> [Supplied information]:
/-- Inserts an entry; a full set loses the way of greatest AGE (R214). -/
def State.insertPrefix (s : State) (d : Nat × Nat × Nat × Nat) (h c k : Nat) : State :=
  let base := h % 0x40000 * 8
  let ways := s.srv.prefixes.filter (fun e => e.1 / 8 == h % 0x40000)
  let oldest := ways.foldl (fun (m : Option (Nat × PEnt)) e => match m with
    | none => some e
    | some x => if x.2.age < e.2.age then some e else some x) none
  let s1 := match smFresh s.srv.prefixes base 8, oldest with
    | none, some e => s.dropPrefix e.1 false
    | _, _ => s
  match smFresh s1.srv.prefixes base 8 with
  | none => s1
  | some w =>
    let aged := s1.srv.prefixes.map (fun x => if x.1 / 8 = base / 8 then (x.1, { x.2 with age := min (x.2.age + 1) 7 }) else x)
    let s2 := { s1 with srv := { s1.srv with prefixes := smPut aged w ⟨h / 0x40000, c, k, d.1, d.2.2.1, d.2.2.2, 0⟩ } }
    let s3 := s2.move pgGLZ 3 .free .held 1
    match s3.pset k with
    | some x => s3.setPset k { x with named := true }
    | none => s3

/-! ### Page tables (R231) and eviction (R242) -/

/-- Takes the leaf for a block, where the sequence does not hold it yet. -/
def State.takeLeaf (s : State) (slot b : Nat) : Option State :=
  match s.seq slot with
  | none => none
  | some q =>
    if q.leaves.contains (b / 256) then some s
    else if (s.ledger pgGLZ 2).free = 0 then none
    else some ((s.move pgGLZ 2 .free .held 1).setSeq slot { q with leaves := q.leaves ++ [b / 256] })

/-- The block that is evicted before block i is allocated or linked. -/
def evictPick (q : Seq) (i : Nat) : Option Nat :=
  let cs := q.blocks.filter (fun e => e.2.live && decide (4 ≤ e.1 ∧ e.1 + 8 < i))
  (cs.foldl (fun (m : Option (Nat × Blk)) e => match m with
    | none => some e
    | some x => if fless e.2.score x.2.score then some e else some x) none).map (fun e => e.1)

/-- Makes room under EVICT_KEEP for block i: none where there is no candidate. -/
def State.evictFor (s : State) (slot g i : Nat) : Option State :=
  match s.seq slot with
  | none => none
  | some q =>
    if s.geoKeep g = 0 ∨ (q.blocks.filter (fun e => e.2.live)).length < s.geoKeep g then some s
    else match evictPick q i with
      | none => none
      | some b => match smFind q.blocks b with
        | none => none
        | some x =>
          some (((s.setSeq slot { q with blocks := smPut q.blocks b { x with evicted := true } }).unlinkSet x.key false).countUp pgGLZ
            r_GLZ_EVICTIONS 1)

/-- Gives a block of a sequence a set of its own. -/
def State.newBlock (s : State) (slot t g b : Nat) : Option State :=
  match s.evictFor slot g b with
  | none => none
  | some s1 => match s1.takeLeaf slot b with
    | none => none
    | some s2 => match s2.allocSet t g false with
      | none => none
      | some (k, s3) => match s3.seq slot with
        | none => none
        | some q => some (s3.setSeq slot { q with blocks := smPut q.blocks b ⟨k, false, false, false, false, 0⟩ })

/-- Links a shared set as a block of a sequence, read-only, and advances its length over it (R213). -/
def State.linkBlock (s : State) (slot g b k : Nat) : Option State :=
  match s.evictFor slot g b with
  | none => none
  | some s1 => match s1.takeLeaf slot b with
    | none => none
    | some s2 => match s2.seq slot, s2.pset k with
      | some q, some x =>
        let q1 := { q with geo := some g, blocks := smPut q.blocks b ⟨k, false, true, false, false, 0⟩,
                           lens := (List.range (s.geoLayers g)).foldl (fun (m : SMap Nat) l => smPut m l (32 * (b + 1))) q.lens }
        some ((s2.setSeq slot q1).setPset k { x with refs := x.refs + 1 })
      | _, _ => none

/-- One block of a lookup: its hash and, on a hit, its PAGE_SET. -/
structure Looked where
  h : Nat
  set : Option Nat
  deriving DecidableEq, Repr

/-- Remembers the hash, check value and salt of a block of a sequence. -/
def State.setHash (s : State) (slot b : Nat) (x : List Nat) : State :=
  match s.seq slot with
  | some q => s.setSeq slot { q with hashes := smPut q.hashes b x }
  | none => s

/-- MAX_CONTEXT of a sequence's plan, which bounds its length (R195). -/
def State.maxContext (s : State) (q : Seq) : Nat :=
  match smFind s.srv.plans (q.tenant * 4 + q.plan) with
  | some b => min (leAt b 0x20 4) (2 ^ 20)
  | none => 2 ^ 20

/-- Links the set a prefix entry names as block `b` of a sequence of its geometry, within its MAX_CONTEXT, and counts the hit. -/
def State.lookupTake (s : State) (slot b w set : Nat) : Option State :=
  match s.geoOfSet set with
  | some g => if (s.seq slot).any (fun q => (q.geo.isNone || q.geo == some g) && decide (32 * (b + 1) ≤ s.maxContext q)) then
      (s.linkBlock slot g b set).map (fun a => (a.touchPrefix w).countUp pgSMP r_SMP_PREFIX_HITS 1) else none
  | none => none

/-- Looks up consecutive complete blocks from block b on and stops matching at the first miss; the hashes of the others are kept. -/
def State.lookupGo (s : State) (slot : Nat) (d : Nat × Nat × Nat × Nat) (excl : Nat) :
    List (List Nat) → Nat → Nat → Bool → State × List Looked
  | [], _, _, _ => (s, [])
  | ts :: r, b, prev, hit =>
    let hc := blockHash d.2.1 prev ts
    let cand := if hit && b != excl then s.prefixFind d hc.1 hc.2 else none
    let s1 := if hit ∧ b ≠ excl then s.countUp pgSMP r_SMP_PREFIX_LOOKUPS 1 else s
    match cand.bind (fun x => s1.lookupTake slot b x.1 x.2.set) with
    | some s2 =>
      let x := (s2.setHash slot b [hc.1, hc.2, d.2.2.1]).lookupGo slot d excl r (b + 1) hc.1 true
      (x.1, ⟨hc.1, cand.map (fun x => x.2.set)⟩ :: x.2)
    | none =>
      let x := (s1.setHash slot b [hc.1, hc.2, d.2.2.1]).lookupGo slot d excl r (b + 1) hc.1 false
      (x.1, ⟨hc.1, none⟩ :: x.2)

/-- Cuts a list into whole blocks of 32. -/
def blocksOf (ts : List Nat) : List (List Nat) := (List.range (ts.length / 32)).map (fun i => (ts.drop (32 * i)).take 32)

/-- A prefix lookup of a sequence over tokens that start at its length (R213). `sampling` excludes the block that holds the last of them. -/
def State.prefixLookup (s : State) (slot : Nat) (ts : List Nat) (sampling : Bool) : State × List Looked :=
  match s.seq slot with
  | none => (s, [])
  | some q =>
    let b := s.seqLen q / 32
    match s.prefixDom q with
    | none => (s, (blocksOf ts).map (fun _ => ⟨0, none⟩))
    | some d =>
      match s.prevHash q b d.2.2.1 with
      | none => (s, (blocksOf ts).map (fun _ => ⟨0, none⟩))
      | some p =>
        let excl := if sampling ∧ ts.length % 32 = 0 ∧ ts ≠ [] then b + ts.length / 32 - 1 else 0x1000000
        s.lookupGo slot d excl (blocksOf ts) b p true

/-- Publishes a block whose 32 positions are in place in every layer (R214, R234). -/
def State.publish (s : State) (slot g b : Nat) (withhold : Bool) : State :=
  match s.seq slot with
  | none => s
  | some q =>
    match smFind q.blocks b, s.prefixDom q with
    | some x, some d =>
      if s.seqLen q < 32 * (b + 1) ∨ x.shared ∨ x.evicted then s
      else match s.hashAt q b d.2.1 d.2.2.1 with
        | none => s
        | some (h, c) =>
          let q1 := { q with hashes := smPut q.hashes b [h, c, d.2.2.1] }
          let s1 := s.setSeq slot q1
          if withhold ∨ q.blocks.any (fun e => e.2.evicted) ∨ (s1.prefixFind d h c).isSome ∨ s.geoOfSet x.key ≠ some g ∨
             (s.pset x.key).any (fun y => y.poisoned) then s1
          else (s1.setSeq slot { q1 with blocks := smPut q1.blocks b { x with shared := true } }).insertPrefix d h c x.key
    | _, _ => s

/-! ### Poisoned sets (R243) -/

/-- Marks a set poisoned. -/
def State.poisonSet (s : State) (k : Nat) : State :=
  match s.pset k with
  | none => s
  | some x =>
    if x.poisoned then s
    else
      let s1 := ((s.setPset k { x with poisoned := true }).countUp pgGLZ r_GLZ_POISONED 1).event pgGLZ ev_glz_SET_POISONED
      s1.dropPrefixes (fun e => e.set == k) false

/-- A read of a set found a poisoned word: KV_UE, and the set is poisoned. -/
def State.kvUe (s : State) (k : Nat) : State :=
  if (s.pset k).any (fun x => x.poisoned) then s else (s.report pgGLZ 3 k 0 false).poisonSet k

> [Your task]: Which lines in the listing above hold the word "over"? Show each of them.

> [Output for this task]:
/-- Links a shared set as a block of a sequence, read-only, and advances its length over it (R213). -/
/-- A prefix lookup of a sequence over tokens that start at its length (R213). `sampling` excludes the block that holds the last of them. -/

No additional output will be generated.